One of the many challenges to an agreement between the Conservatives and Liberal Democrats after the general election was the issue of social care and specifically how to fund long term care. Like the Labour party before them, the coalition decided that the best thing to do was to kick any plans into the long grass – initially at least. A commission was duly established, headed by economist and broadcaster Andrew Dilnot, which is due to report in July this year on a preferred option for providing sustainable care and support system for adults.
Before Christmas the Government published its proposed framework for how social care will look in the new world of reformed health and care systems. The document entitled Transparency in outcomes: a framework for adult social care has two main drivers. The first is structural, to bring social care into line with the new health service; the second is financial and aligned with the Dilnot Commission’s work. In short, the Government knows that it has to move now to establish a framework through which a more efficient and affordable social care model, the remit of the Dilnot Commission, can be realised.
The document has, to date, created far less debate than the proposals to transform the health service. This is perhaps not surprising given that fundamental questions on how the new system will be funded remain unanswered.
However, this does not mean that the document does not contain radical proposals to change the way social care services are delivered.

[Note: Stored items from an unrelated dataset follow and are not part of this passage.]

-- ==== Sys2Proof/Machine/Copies.lean ====
section
/-! DEFINITION. What the partner sends of classes 0, 1 and 3 and the receiver keeps (R318, R319): notices,
commit records and their confirmations, images, force batches, session operations, output blocks. -/

namespace Sys2Proof.Machine

namespace Mach

/-! ### Commit records (R319, R336, R352, R353) -/

/-- DP1 of a commit header. -/
def headerDp1 (bs : List Byte) : Nat := wrapInt 64 ((fieldAt bs 8 8 : Int) + signed 32 (fieldAt bs 16 4))

/-- The accessions that the delivery pointers of a commit record show as delivered (R353). -/
def deliveredBy (m : Mach) (bs : List Byte) : List Nat :=
  (m.usedSlots.map m.accOf).filter fun n =>
    decide (m.recState n ≤ 2) && decide (n < (if m.routeOf (m.recClass n) = 0 then fieldAt bs 8 8 else headerDp1 bs))

/-- The completion entries of a commit stream (R353): slot and code. -/
def streamComps (bs : List Byte) : List (Nat × Nat) :=
  let o := 64 + fieldAt bs 56 2
  (countFrom 0 (fieldAt bs 58 2)).map fun k => (fieldAt bs (o + 8 * k) 2, fieldAt bs (o + 8 * k + 4) 4)

/-- A completion that is not recorded yet. -/
def compNew (m : Mach) (e : Nat × Nat) : Bool := decide (m.mem.ldN (recordAt e.1) 1 < 4)

/-- What a commit record changes in the journal of a module in RESYNC (R336, R353): header, deliveries,
completions, pointers. -/
def commitApply (m : Mach) (tick : Nat) (bs : List Byte) : Mach :=
  let m := (m.jst (headerAt tick) (bs.take 64)).jst (mirrorHeaderAt tick) (bs.take 64)
  let news := m.deliveredBy bs
  let comps := (streamComps bs).filter m.compNew
  let m := news.foldl deliverRec m
  let m := comps.foldl (completeRec · tick) m
  let m := (m.wr64 (ACJ_DP 0) (fieldAt bs 8 8)).wr64 (ACJ_DP 1) (headerDp1 bs)
  let slots := news.map (· % 65536) ++ comps.map (·.1)
  let m := { m with jrn := { m.jrn with lag := m.jrn.lag ++ [(tick, slots)] } }
  (m.pairRecord tick).acjShow

/-- A whole commit stream arrives at a module in RESYNC: it applies it and keeps it until the cut. -/
def commitResync (m : Mach) (tick : Nat) (bs : List Byte) : Mach :=
  let check := streamCheck bs
  if check ≠ fieldAt bs 60 4 then m.sendConfirm 3 check else
    let m := m.commitApply tick bs
    let m := { m with pair := { m.pair with rx := assocPut m.pair.rx earlyCommit ⟨tick, bs.length, bs⟩ } }
    (m.sendConfirm 1 check).sendConfirm 2 check

/-- A part of a commit stream (R319). -/
def commitPart (m : Mach) (tick : Nat) (p : List Byte) : Mach :=
  let (whole, m) := m.streamAdd 0x10 tick (fieldAt p 0 4) (fieldAt p 4 4) (p.drop 8)
  match whole with
  | none => m
  | some bs =>
    if bs.length < 64 then m
    else if m.mode = 5 ∧ !m.pair.diverged then m.commitStandby tick bs
    else if m.mode = 4 ∧ m.pair.pageWritten then m.commitResync tick bs
    else m

/-- The partner reports on the open commit (R319, R327, R352). -/
def confirmTake (m : Mach) (tick result check : Nat) : Mach :=
  match m.jrn.commit.filter fun c => c.tick = tick with
  | none => m
  | some c =>
    if result = 3 ∨ check ≠ fieldAt c.header 60 4 then (if m.partMode = 5 then m.partnerDiverged 4 else m)
    else
      let m := m.commitMap tick fun c => { c with partner := true, partMirror := c.partMirror || decide (result = 2) }
      let m := m.commitTry
      if m.tick.phase = 3 then m.giveUp else m

/-! ### Notices (R319, R329, R343) -/

/-- A notice of the partner: a standby with a fault is not healthy in the tick, and a fault before the swap
cancels it (R332). -/
def noticeTake (m : Mach) (cause : Nat) : Mach :=
  if m.mode = 6 then
    if cause = 1 ∨ cause = 2 ∨ cause = 3 then ({ m with pair := { m.pair with partDiv := true } }).swapCancel else m
  else if m.mode = 5 ∧ (cause = 1 ∨ cause = 2) then m.swapCancel
  else m

/-! ### Images (R204, R319, R336) -/

/-- The keys of image streams in arrival, and of a Catalogue that waits for its image. -/
def imageKey (kind : Nat) : Nat := 0x130 + kind
def catWaits : Nat := 0x132

/-- The Catalogue that came before an image. -/
def waitingCat (m : Mach) : List Byte := ((assocGet m.pair.rx catWaits).map (·.bytes)).getD []

/-- Forget it. -/
def dropCat (m : Mach) : Mach := { m with pair := { m.pair with rx := assocDel m.pair.rx catWaits } }

/-- The standby takes an image for the change of its primary; one that it refuses is a difference of the pair
state (R191, R204, R327). -/
def imageStandby (m : Mach) (img : List Byte) : Mach :=
  let cat := m.waitingCat
  let (_, code, t) := (m.dropCat).changeTake img cat
  if code = 0 then t else (m.dropCat).diverge 0

/-- A module in RESYNC takes the image that its primary runs (R193, R336), with the primary's generation. -/
def imageResync (m : Mach) (img : List Byte) : Mach :=
  if imgCheck img ≠ 0 then m else
    let p := progOf img m.pgm.gens
    let c : Change := ⟨p, [], true, [], [], true, true, true⟩
    (m.storePut m.storeEntry c).progTake p

/-- A whole image or Catalogue has arrived. -/
def imageTake (m : Mach) (kind tick : Nat) (bs : List Byte) : Mach :=
  if m.mode = 5 then
    if kind = 1 then { m with pair := { m.pair with rx := assocPut m.pair.rx catWaits ⟨tick, bs.length, bs⟩ } }
    else m.imageStandby bs
  else if m.mode = 4 ∧ m.pair.accepted then
    if kind = 1 then (m.catWrite catActive bs).catSwitch m.mem else m.imageResync bs
  else m

/-- A part of an image stream. -/
def imagePart (m : Mach) (tick : Nat) (p : List Byte) : Mach :=
  let kind := fieldAt p 8 1
  if 1 < kind then m else
    let (whole, m) := m.streamAdd (imageKey kind) tick (fieldAt p 0 4) (fieldAt p 4 4) (p.drop 16)
    match whole with
    | none => m
    | some bs => m.imageTake kind tick bs

/-! ### Force batches (R211, R319) -/

/-- An item of a FORCE message. -/
def fitemOf (b : List Byte) : FItem := ⟨fieldAt b 0 1, fieldAt b 1 1, fieldAt b 2 1, fieldAt b 4 4, fieldAt b 8 2, 0⟩

/-- A message of a force batch; with LAST the batch waits for its event. -/
def forceTake (m : Mach) (p : List Byte) : Mach :=
  let n := min (fieldAt p 4 2) ((p.length - 8) / 16)
  let items := m.pgm.frcRx ++ (countFrom 0 n).map fun k => fitemOf ((p.drop (8 + 16 * k)).take 16)
  if (fieldAt p 6 1).testBit 0 then
    ({ m with pgm := { m.pgm with frcRx := [], batches := m.pgm.batches ++ [(batchOpen, items)] } }).batchBind
  else { m with pgm := { m.pgm with frcRx := items } }

/-! ### Session operations (R319) -/

/-- A configuration as the primary passes it on (log entry 43). -/
def sessionCfg (m : Mach) (bs : List Byte) : CfgCopy :=
  let fmt := m.fld UPD_CFG 31 24
  let gen := fieldAt bs 0 4
  let regs := (countFrom 0 ((bs.length - 4) / 8)).map fun k => (fieldAt bs (4 + 8 * k) 4, fieldAt bs (8 + 8 * k) 4)
  ⟨true, fmt, gen, regs, Config.cfgDigest fmt gen regs⟩

/-- A whole session operation of the primary takes effect in its partner. -/
def sessionTake (m : Mach) (op sid : Nat) (bs : List Byte) : Mach :=
  match op with
  | 1 => m.clientWrite (sid % 256) (bs.take 12) ((bs.drop 12).take 32)
  | 2 => m.cfgTake (m.sessionCfg bs)
  | 3 => if m.pgm.change.isSome then (m.changeDrop).ledger 0x0400 1 0 0 0 else m
  | 4 => m.changeDrop
  | _ => m

/-- A part of a session operation. -/
def sessionPart (m : Mach) (tick : Nat) (p : List Byte) : Mach :=
  let op := fieldAt p 0 2
  let (whole, m) := m.streamAdd (0x10000 + op) tick (fieldAt p 8 4) (fieldAt p 12 4) (p.drop 16)
  match whole with
  | none => m
  | some bs => m.sessionTake op (fieldAt p 4 4) bs

/-- The module takes what its primary replicates: a standby, or a module in RESYNC after acceptance. -/
def replicates (m : Mach) : Bool := decide (m.mode = 5) || (decide (m.mode = 4) && m.pair.accepted)

end Mach

/-! ### The commands -/

/-- NOTICE_MESSAGE (R319, R329, R343). -/
def execNoticeMessage (f : List Byte) (s : State) : Result :=
  .next (s.live fun m => m.linkRecv 0x07 f fun m _ _ p => if p.length ≠ 8 then m else m.noticeTake (fieldAt p 0 1))

/-- COMMIT_MESSAGE (R319, R327, R336, R352). -/
def execCommitMessage (f : List Byte) (s : State) : Result :=
  .next (s.live fun m => m.linkRecv 0x10 f fun m _ tick p => if p.length < 8 then m else m.commitPart tick p)

/-- CONFIRM_MESSAGE (R319, R327, R352). -/
def execConfirmMessage (f : List Byte) (s : State) : Result :=
  .next (s.live fun m => m.linkRecv 0x11 f fun m _ tick p =>
    if m.mode ≠ 6 ∨ p.length ≠ 8 then m else m.confirmTake tick (fieldAt p 0 1) (fieldAt p 4 4))

/-- IMAGE_MESSAGE (R204, R319, R336). -/
def execImageMessage (f : List Byte) (s : State) : Result :=
  .next (s.live fun m => m.linkRecv 0x30 f fun m _ tick p => if p.length < 16 then m else m.imagePart tick p)

/-- FORCE_MESSAGE (R211, R319). -/
def execForceMessage (f : List Byte) (s : State) : Result :=
  .next (s.live fun m => m.linkRecv 0x31 f fun m _ _ p => if p.length < 8 ∨ !m.replicates then m else m.forceTake p)

/-- SESSION_MESSAGE (R319). -/
def execSessionMessage (f : List Byte) (s : State) : Result :=
  .next (s.live fun m => m.linkRecv 0x32 f fun m _ tick p => if p.length < 16 ∨ !m.replicates then m else m.sessionPart tick p)

/-- OUTBLK_MESSAGE (R319, R336): a block of the emitted output image. -/
def execOutblkMessage (f : List Byte) (s : State) : Result :=
  .next (s.live fun m => m.linkRecv 0x33 f fun m _ _ p =>
    let k := fieldAt p 0 2
    if m.mode ≠ 4 ∨ !m.pair.accepted ∨ p.length ≠ 1032 ∨ 79 < k then m
    else (m.masterWrite 4 0 (Mach.outBase m.tick.outBuf + 1024 * k) (p.drop 8)).2)

end Sys2Proof.Machine
end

The main proposals of the document are:
- The creation of social care outcome measures supported by a series of Quality Standards for social care, the first of which will be produced by NICE in 2012/13
- The creation of a single Quality and Outcomes Data Set (QODS) for social care to bring together all routine social care data
- Councils to publish a local account of their priorities for quality and improving outcomes in social care, replacing the Care Quality Commission’s annual assessment of councils as commissioners
- The local government sector to develop a system of peer review to challenge and assure one another’s results and support improvement
- The star rating system currently being used by the CQC to rate providers of social care to be replaced with an ‘excellence’ rating for providers
- Plans to introduce greater financial incentives for providers based on rewarding quality improvement, potentially based on the Commissioning for Quality and Innovation (CQUIN) system used in the NHS
The proposals – which will directly affect some of the most vulnerable people in our society – raise a number of questions about the regulation of social care in the new world. Scrapping annual assessments of councils, in preference for greater local transparency and accountability, may give users a greater say in service quality. But what about areas where users are less active and their local HealthWatch ineffective? The removal of the star system may bring clarity, but could it not conversely make it more difficult for users and their carers to distinguish between types of providers? How transparent will the peer review system for councils be and can it be truly effective? The idea of a local quality account from councils of their social care priorities sounds like a step forward for transparency, but given the lack of a central directive for what it will contain and the limitations of the initial NHS Quality Accounts (http://www.mhpc.com/ideas/trends-and-analysis/accounting-quality-what-extent-can-quality-accounts-deliver-information-re), will they really be that helpful for users?
Such questions may well start to get more attention when the health reforms are completed, the Dilnot Commission reports and the social care White Paper is published later this year. For now they remain absent from political debate. A year of potentially huge change in social care has begun with little more than a whisper.